Some thoughts on what it all means for AGI

Read →

79 Comments

Jurgen Gravestein

Feb 16

I think this is what Andrej Karpathy meant when he said: “I always struggle a bit with I’m asked about the ‘hallucination problem’ in LLMs. Because, in some sense, hallucination is all LLMs do. They are dream machines.”

(https://twitter.com/karpathy/status/1733299213503787018?s=61&t=20jnuQQ5opsvX5aRlZ2UBg)

Expand full comment

Reply (2)

August Pamplona

Apr 8

Sure. But in some sense, that is something they also have in common with biological neural networks. In fact, it's possible that this is *all* we do as well.
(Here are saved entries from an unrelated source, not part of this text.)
-- ==== Sys2Proof/Tests/Slice0.lean ====
section
/-!
SUPPORT. The author's tests: words written out from the spec's encodings, ill-formed terms, small steps, and for every
statement a state and operands that meet its hypotheses.
-/

namespace Sys2Proof.Tests

open Sys2Proof.Machine

set_option Elab.async false

/-! ### A state to test in: core 0 of a running domain, its X-stream, A-stream or sweep stream due -/

/-- Core 0's X-stream is due. -/
def sX : State := State.reset.placeWord 0x4
/-- Core 0's A-stream is due. -/
def sA : State := State.reset.placeWord 0x4E
/-- Core 0's sweep stream is due. -/
def sW : State := State.reset.placeWord 0x0005B4ED

/-- Core 0's registers changed. -/
def withRegs (s : State) (f : Regs → Regs) : State := s.modCore 0 fun k => { k with regs := f k.regs }
/-- Core 0's X-stream changed. -/
def withX (s : State) (f : Stream → Stream) : State := s.modStream 0 .x f
/-- Core 0's A-stream changed. -/
def withA (s : State) (f : Stream → Stream) : State := s.modStream 0 .a f

theorem wit_ScalarResults :
    (Spec.arithmetic (.addH false 1 2)).isSome = true ∧ (Spec.logic (.sel true 31 4 5 6)).isSome = true ∧
    (Spec.fields (.bfi false 1 2 0 63)).isSome = true ∧ (Spec.address (.kset false 11 7)).isSome = true ∧
    sX.clear false ∧ sX.clear true ∧ sX.legalX 1 [1, 2] [1] ∧ sX.legalX 12 [30, 31] [31] ∧ sA.clear false ∧
    sA.legalA [7] [11] ∧ sX.gives false 1 [1, 2] sX [0, 0] ∧ sX.gives false 1 [1] sX [0] ∧ sA.gives false 11 [7] sA [0] ∧
    sX.takes 1 0 ∧ (withX sX fun t => { t with wlimit := 1 }).takes 24 0 := by
  unfold State.clear State.legalX State.legalA State.gives State.takes srcOkX dstOkX srcOkA dstOkA
  and_intros <;> decide +kernel

/-- A `mod` with ABS, the largest scale and CLAMP. -/
def md : ModWord := { abs := true, neg := false, clamp := true, sat := false, sc := 7, addr := 0 }

theorem wit_ModResults :
    (Spec.arithmetic (.mulhn false 0 1 2)).isSome = true ∧ (Spec.exact (.mulhn false 0 1 2)).isSome = true ∧
    Spec.clearUnder (withX sX fun t => { t with pending := some md, scnt := 62 }) md ∧
    (withX sX fun t => { t with pending := some md }).gives false 0 [1, 2]
      (withX sX fun t => { t with pending := some md }) [0, 0] ∧ sX.clear true := by
  unfold Spec.clearUnder State.gives State.clear
  and_intros <;> decide +kernel

/-- A result of the X-stream that lands now. -/
def due (e : Ev) : State := { sX with agenda := [⟨0, 1, 0, e⟩] }

theorem wit_ResultLandings :
    Spec.destX sX 0 .x 15 = some (.stack 15) ∧ Spec.destX sX 0 .x 17 = some (.g 1) ∧ Spec.destX sX 0 .x 24 = some .ix ∧
    Spec.destX sX 0 .w 0 = some (.sweep 0) ∧ Spec.destX sX 0 .x 31 = some .lk ∧ Spec.destA 7 = some (.a 7) ∧
    Spec.destA 11 = some (.k 3) ∧ (Half.x ≠ .a) ∧ (due (.reg 0 .x (.g 7) 1)).agenda = [⟨0, 1, 0, .reg 0 .x (.g 7) 1⟩] ∧
    (due (.vec 0 .x false 15 1 1)).agenda = [⟨0, 1, 0, .vec 0 .x false 15 1 1⟩] := by
  decide +kernel

theorem wit_StreamAdvance : (sX.stream 0 .x).follows = false ∧ Next.jump 0 ≠ .seq ∧ Next.hold 0 ≠ .skip 0 := by
  decide +kernel

theorem wit_NopsAndSkips :
    sX.clear true ∧ (1 ≤ (1 : BitVec 5).toNat ∧ (7 : BitVec 5).toNat < 8) ∧ isWord (.div false 1 2 3) = true ∧
    isWord (.unassignedEncoding .illegal) = true ∧ 0 < (withX sX fun t => { t with skip := 1 }).me.skip ∧
    sX.legalE [0] [] ∧ sA.legalE [11] [] ∧ 1 ≤ (7 : BitVec 4).toNat ∧ (7 : BitVec 4).toNat < 8 ∧ sX.gives false 0 [0] sX [0] := by
  unfold State.clear State.legalE State.legalX State.legalA State.gives srcOkX dstOkX srcOkA dstOkA
  and_intros <;> decide +kernel

theorem wit_BranchResults :
    sX.clear false ∧ sX.legalE [0] [] ∧ sX.gives false 0 [0] sX [0] ∧ sX.legalX 1 [0] [0] ∧ (0 : BitVec 5) ≠ 16 ∧
    ¬ (25 ≤ (0 : BitVec 5).toNat ∧ (0 : BitVec 5).toNat ≤ 30) ∧ sX.takes 0 (0 - 1) ∧ sA.clear false ∧ sA.cur.half = .a ∧
    8 ≤ (8 : BitVec 5).toNat ∧ (11 : BitVec 5).toNat < 12 := by
  unfold State.clear State.legalE State.legalX State.legalA State.gives State.takes srcOkX dstOkX srcOkA dstOkA
  and_intros <;> decide +kernel

/-- The X-stream with `ix` at the last index in bounds. -/
def sIx : State := withRegs sX fun r => { r with ix := 15 }

theorem wit_IndexAndOxWords :
    sIx.clear true ∧ sIx.cur.half = .x ∧ dstOkX .x (31 : BitVec 5).toNat ∧ srcOkX .x sIx.my.routineBound 30 ∧
    (0 ≤ sIx.my.regs.ix.toInt + (0 : BitVec 7).toInt ∧ sIx.my.regs.ix.toInt + (0 : BitVec 7).toInt ≤ (sIx.me.wlimit : Int) - 1) ∧
    ¬ (0 ≤ sIx.my.regs.ix.toInt + (1 : BitVec 7).toInt ∧ sIx.my.regs.ix.toInt + (1 : BitVec 7).toInt ≤ (sIx.me.wlimit : Int) - 1) ∧
    sIx.gives true 31 [15] sIx [0] ∧ sIx.gives true 15 [30] sIx [0] ∧ sIx.gives true 24 [0] sIx [0] ∧ (15 : Int) < 16 ∧ sIx.takes 31 0 ∧ sIx.takes 24 15 ∧
    ¬ sIx.takes 24 (sIx.my.regs.ix + (1 : BitVec 7).signExtend 64) ∧ ¬ sIx.takes 24 (sIx.my.regs.ix + (1 : BitVec 4).signExtend 64) ∧ ¬ sIx.takes 24 16 ∧
    sIx.takes 24 (sIx.my.regs.ix + (0 : BitVec 4).signExtend 64) ∧ sIx.cur.half ≠ .w ∧ sIx.legalE [0] [] ∧ sA.legalE [7] [] := by
  unfold State.clear State.legalE State.legalX State.legalA State.gives State.takes srcOkX dstOkX srcOkA dstOkA
  and_intros <;> decide +kernel

/-- A state in privileged mode. -/
def priv (s : State) : State :=
  s.modStream 0 s.cur.half fun t => { t with traps := { t.traps with priv := true } }

theorem wit_WindowResults :
    (.call12, 12) ∈ Spec.calls ∧ (.callr4, 4) ∈ Spec.callRs ∧ sX.clear true ∧ sX.cur.half = .x ∧ 0 < sX.my.ctl.wsize ∧
    srcOkX .x sX.my.routineBound 31 ∧ sX.gives false 0 [31] sX [0] ∧
    (∀ op ∈ [WinOp.spill 3 12, .fill 16 12, .wsave 4, .wrest none, .wrest (some 16)],
      (due (.win 0 op)).agenda = ⟨0, 1, 0, .win 0 op⟩ :: []) ∧ (sX.core 0).sx.rcnt ≤ 16 ∧ (priv sX).me.traps.priv = true ∧
    (priv sX).clear false := by
  unfold State.clear State.gives srcOkX
  refine ⟨by simp [Spec.calls], by simp [Spec.callRs], ?_⟩
  and_intros <;> decide +kernel

/-- Core 0's X-stream with the pointer to its own scratchpad in `w0`. -/
def sPtr0 : State := withRegs sX fun r => { r with win := vput r.win 0 (BitVec.ofNat 64 (sPtr 0 0 0)) }
/-- The X-stream, parked or waiting. -/
def parked (r : Run) : State := withX sX fun t => { t with run := r }
/-- One cycle after a mark. -/
def late : State := { sX with ccyc := 1 }

theorem wit_ParksAndMarks :
    sX.clear true ∧ sX.legalE [1] [] ∧ sX.gives true 0 [1] sX [0] ∧
    ((0 : Word) + (0x3FFF : BitVec 14).setWidth 64).toNat < 2 ^ 32 ∧ sPtr0.gives true 0 [0] sPtr0 [BitVec.ofNat 64 (sPtr 0 0 0)] ∧
    sPtr0.me.sample ≠ .poisoned ∧ ptrTag (sPtr 0 0 0) = 1 ∧ sPtr 0 0 0 % 8 = 0 ∧
    (sPtr0.noted true).reach 0 0 .load (ptrTag (sPtr 0 0 0)) (sPtr 0 0 0) 8 ≠ none ∧
    (parked .await).me.run = .await ∧ (withX (parked .rejoin) fun t => { t with sample := .holds }).me.sample = .holds ∧
    (parked .cwait).me.trapReady 0 = false ∧ (withX (parked .cwait) fun t => { t with sample := .fails }).me.sample = .fails ∧
    (withX sX fun t => { t with traps := { t.traps with rstValid := true } }).me.traps.rstValid = true ∧
    sX.me.traps.rstValid = false ∧ (sX.bindAt 0).fault = none ∧ sW.clear true ∧ (parked .hold).me.wake ≤ (parked .hold).mcyc 0 ∧
    (parked .resync).me.run = .resync ∧
    (sX.mcyc 0 % (sX.bindAt 0).interval = 0 ∧ sX.my.occupancy 0 0 = 0 ∧ sX.my.occupancy 4 0 = 0 ∧ sX.my.routineBound = false) ∧
    ¬ late.mcyc 0 % (late.bindAt 0).interval = 0 ∧ late.clear true := by
  unfold State.clear State.legalE State.legalX State.legalA State.gives srcOkX dstOkX srcOkA dstOkA
  and_intros <;> decide +kernel

/-- Two traps pending at a word after a park, the lower code the younger. -/
def pends : State := withX late fun t =>
  { t with afterPark := true, pend := [⟨0x12, 0, 1, 0⟩, ⟨0x11, 0, 2, 0⟩] }

theorem wit_TrapEntries :
    sX.ctx.half ≠ .w ∧ (sX.ctx.stream sX).traps.priv = false ∧ ((priv sX).ctx.stream (priv sX)).traps.priv = true ∧
    ((priv sX).bindAt (priv sX).ctx.bind).fault = none ∧ pends.asyncDue pends.cur.core pends.cur.half = true ∧
    pends.me.nextTrap pends.ccyc = some ⟨0x11, 0, 2, 0⟩ ∧ pends.preciseDue pends.cur.core pends.cur.half = false ∧
    (let s := withX sX fun t => { t with pend := [⟨0x12, 0, 1, 0⟩, ⟨0x13, 2, 0, 0⟩] }
     s.preciseDue s.cur.core s.cur.half = true ∧ s.me.pend.find? (·.precise) = some ⟨0x13, 2, 0, 0⟩) := by
  decide +kernel

/-- A stream with DBG set. -/
def debugged : State := withX sX fun t => { t with traps := { t.traps with dbg := true } }

theorem wit_TrapWords :
    (priv sX).clear true ∧ (priv sX).cur.half ≠ .w ∧ (priv sX).me.traps.priv = true ∧ sX.clear false ∧ (1 : BitVec 14) ≠ 0 ∧
    sX.me.traps.dbg = false ∧ debugged.me.traps.dbg = true ∧ debugged.clear true ∧
    sX.me.traps.priv = false ∧ sX.cur.half = .x := by
  unfold State.clear
  and_intros <;> decide +kernel

theorem wit_WordFaults :
    (Spec.logic (.liH true 2 0)).map (·.sf) = some true ∧ (Spec.arithmetic (.neg false 1 2)).map (·.sf) = some false ∧
    sA.cur.half = .a ∧ sA.me.skip = 0 ∧ sX.legalX 1 [2] [1] ∧ sX.legalX 1 [] [2] ∧
    (withX sX fun t => { t with pending := some md }).me.pending = some md ∧ sX.me.pending = none ∧
    sX.my.ctl.stopmax - 1 ≤ (withX sX fun t => { t with scnt := 63 }).me.scnt ∧ 0 < sX.my.ctl.stopmax ∧
    (due (.reg 0 .x (.g 1) 0)).inFlight 0 .x = false ∧
    ({ due (.reg 0 .x (.g 1) 0) with agenda := [⟨1, 1, 0, .reg 0 .x (.g 1) 0⟩] } : State).inFlight 0 .x = true ∧
    (withX sX fun t => { t with scnt := 62, afterPark := true }).me.scnt + 1 < sX.my.ctl.stopmax ∧
    sX.legalX 1 [0, 15] [] ∧ ¬ srcOkX .x sX.my.routineBound (28 : BitVec 5).toNat ∧
    ¬ srcOkX .x sW.my.routineBound (27 : BitVec 5).toNat := by
  unfold State.legalX srcOkX dstOkX
  and_intros <;> decide +kernel

theorem wit_LoopFaults :
    sW.clear true ∧ sW.cur.half = .w ∧ sX.clear true ∧ sX.cur.half = .x ∧
    (let s : State := { sW with cur := { sW.cur with half := .x } }
     s.clear true ∧ s.cur.half = .x ∧ s.my.routineBound = true) := by
  unfold State.clear
  and_intros <;> decide +kernel

theorem wit_MfsResults :
    sX.clear false ∧ sX.legalE [] [31] ∧ sA.legalE [] [11] ∧ Spec.control sX 0x19 = some 0 ∧ ¬ Spec.readPriv 0x19 ∧
    Spec.readPriv 0x10 ∧ Spec.readPriv 0x15 ∧ (priv sX).me.traps.priv = true ∧ sX.me.traps.priv = false ∧
    sX.gives false 31 [] sX [] ∧ sX.takes 31 0 ∧ Spec.control sX 0x1A = none ∧ Spec.control sX 0x30 = none ∧
    Spec.control sX 0x2F ≠ none := by
  unfold State.clear State.legalE State.legalX State.legalA State.gives State.takes Spec.readPriv srcOkX dstOkX srcOkA dstOkA
  and_intros <;> decide +kernel

/-- Privileged, with 64 and 0 in `w0` and `w1`. -/
def sMts : State := withRegs (priv sX) fun r => { r with win := vput r.win 0 64 }

theorem wit_MtsWords :
    sMts.clear false ∧ sMts.legalE [0] [] ∧ sMts.gives false 0 [0] sMts [64] ∧ Spec.writePriv 0x04 ∧ sMts.me.traps.priv = true ∧
    (∀ n ∈ [0x04, 0x05, 0x08, 0x0D, 0x0E, 0x10, 0x12, 0x15, 0x16], Spec.control sMts n ≠ none) ∧
    ¬ Spec.forbidden sMts 0x04 64 ∧ ¬ Spec.forbidden sMts 0x05 64 ∧ ¬ Spec.forbidden sMts 0x08 64 ∧ ¬ Spec.forbidden sMts 0x0D 64 ∧
    ¬ Spec.forbidden sMts 0x0E 64 ∧ ¬ Spec.forbidden sMts 0x15 64 ∧ ¬ Spec.forbidden sMts 0x16 64 ∧
    Spec.forbidden sMts 0x04 7 ∧ ¬ Spec.forbidden sMts 0x04 8 ∧ Spec.forbidden sMts 0x04 65 ∧ Spec.forbidden sMts 0x06 0 ∧
    Spec.forbidden sMts 0x06 64 ∧ Spec.forbidden sMts 0x13 64 ∧ ¬ Spec.forbidden sMts 0x13 63 ∧ Spec.forbidden sMts 0x14 64 ∧
    ¬ Spec.forbidden sMts 0x07 (BitVec.ofNat 64 (4 * 2 ^ 48)) ∧ Spec.forbidden sMts 0x07 (BitVec.ofNat 64 (3 * 2 ^ 48)) ∧
    Spec.control sMts 0x1A = none ∧ Spec.control sMts 0x30 = none ∧ sX.clear false ∧ sX.gives false 0 [0] sX [0] ∧
    sX.legalE [0] [] ∧ ¬ Spec.forbidden sX 0x05 0 ∧ sX.me.traps.priv = false := by
  unfold State.clear State.legalE State.legalX State.legalA State.gives Spec.writePriv srcOkX dstOkX srcOkA dstOkA
  and_intros <;> first | decide +kernel | (simp only [Spec.forbidden]; decide +kernel)

/-! ### The A-half -/

/-- A word as a number. -/
def wd (n : Nat) : Word := BitVec.ofNat 64 n

/-- A landed entry of a store-data queue. -/
def qe : QEnt := ⟨wd 0x1122, 0, 0, false, .x, 0⟩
Kyle Hill had a video on the subject recently:

https://www.youtube.com/watch?v=INpWNP5HPNQ

Expand full comment

DC Reade

Feb 23Edited

So are Hollywood movies. A massive industry, built out of dreams.

uh-oh.

Expand full comment

Roumen Popov

Feb 16

"It increasingly looks like we will build an AGI with just scaling things up an order of magnitude or so, maybe two." - such absurd statements just reveal a lack of understanding of even the basic problems in AI. Any cs graduate would/should know that attacking an exponential complexity problem (which is what the real world is) with a brute force approach (just scaling things up) is doomed. But because there are no good ideas currently how to really solve intelligence, people behave like a drowning man clutching onto a straw.

Expand full comment

Reply (1)

Thomas Laussermair

Feb 19Edited

By this logic ChatGPT should have never been able to do what it is doing now - namely speaking articulately about a wide variety of topics and showing some level of understanding simply by predicting next words in sentences.

This type of understanding is an emergent property of the architecture and learning process - just like a baby learns about the world and builds up an understanding of its environment. Animals do so, too, but human brains have evolutionarily speaking been scaled up (especially the neocortex) and achieved a much higher degree of understanding. To say that scaling up alone is insufficient and can't possibly be sufficient is akin to postulating some as of yet undiscovered special ingredient in human learning - sounds a lot like the "elan vitale" claimed for organisms to be alive before we understood the mechanics of RNA, DNA and evolution.

Just like a baby doesn't go from not understanding at birth to truly understanding later in life in a single binary step but instead gradually over many years, such computer models will also gradually improve their understanding until they achieve AGI and eventually super-human level of understanding in most if not all domains.

Expand full comment

Reply (1)

Roumen Popov

Feb 21Edited

This would be a long explanation why this is so. So, I am going to just give a counter example - if ChatGPT can indeed learn like a baby, how come it's unable to do simple arithmetic, like adding two numbers. I mean, if it can learn to speak articulately it should be able to also learn to do simple arithmetic, right. The brute forcing is clearly visible in this test, LLMs can do arithmetic with small numbers, e.g. 2-3 digits because the number of combinations is small (2x3 = 6 digits = 1 million combinations) and they can memorize all the combinations, however once we ago above 4 digits performance degrades and with 6 digit numbers is almost 0%. This is because 2x6 = 12 digits = 1 trillion combinations and even Microsoft's data centres would have a hard time remembering that many combinations.

Expand full comment

Reply (1)

Thomas Laussermair

Feb 21

Let's be careful what the actual claim is here. I'm not saying that a brute force approach will be successful - the combinatorial explosion surely eliminates that possibility. But I am saying that scaling up can lead to emergent properties of a system which are unexpected (like ChatGPT's articulate answering of questions). Such emergent properties are hard if not impossible to predict, but they are also hard if not impossible to rule out. This is how I understand your claim - namely that scaling up can NEVER lead to AGI and assuming so would be absurd and showing lack of understanding...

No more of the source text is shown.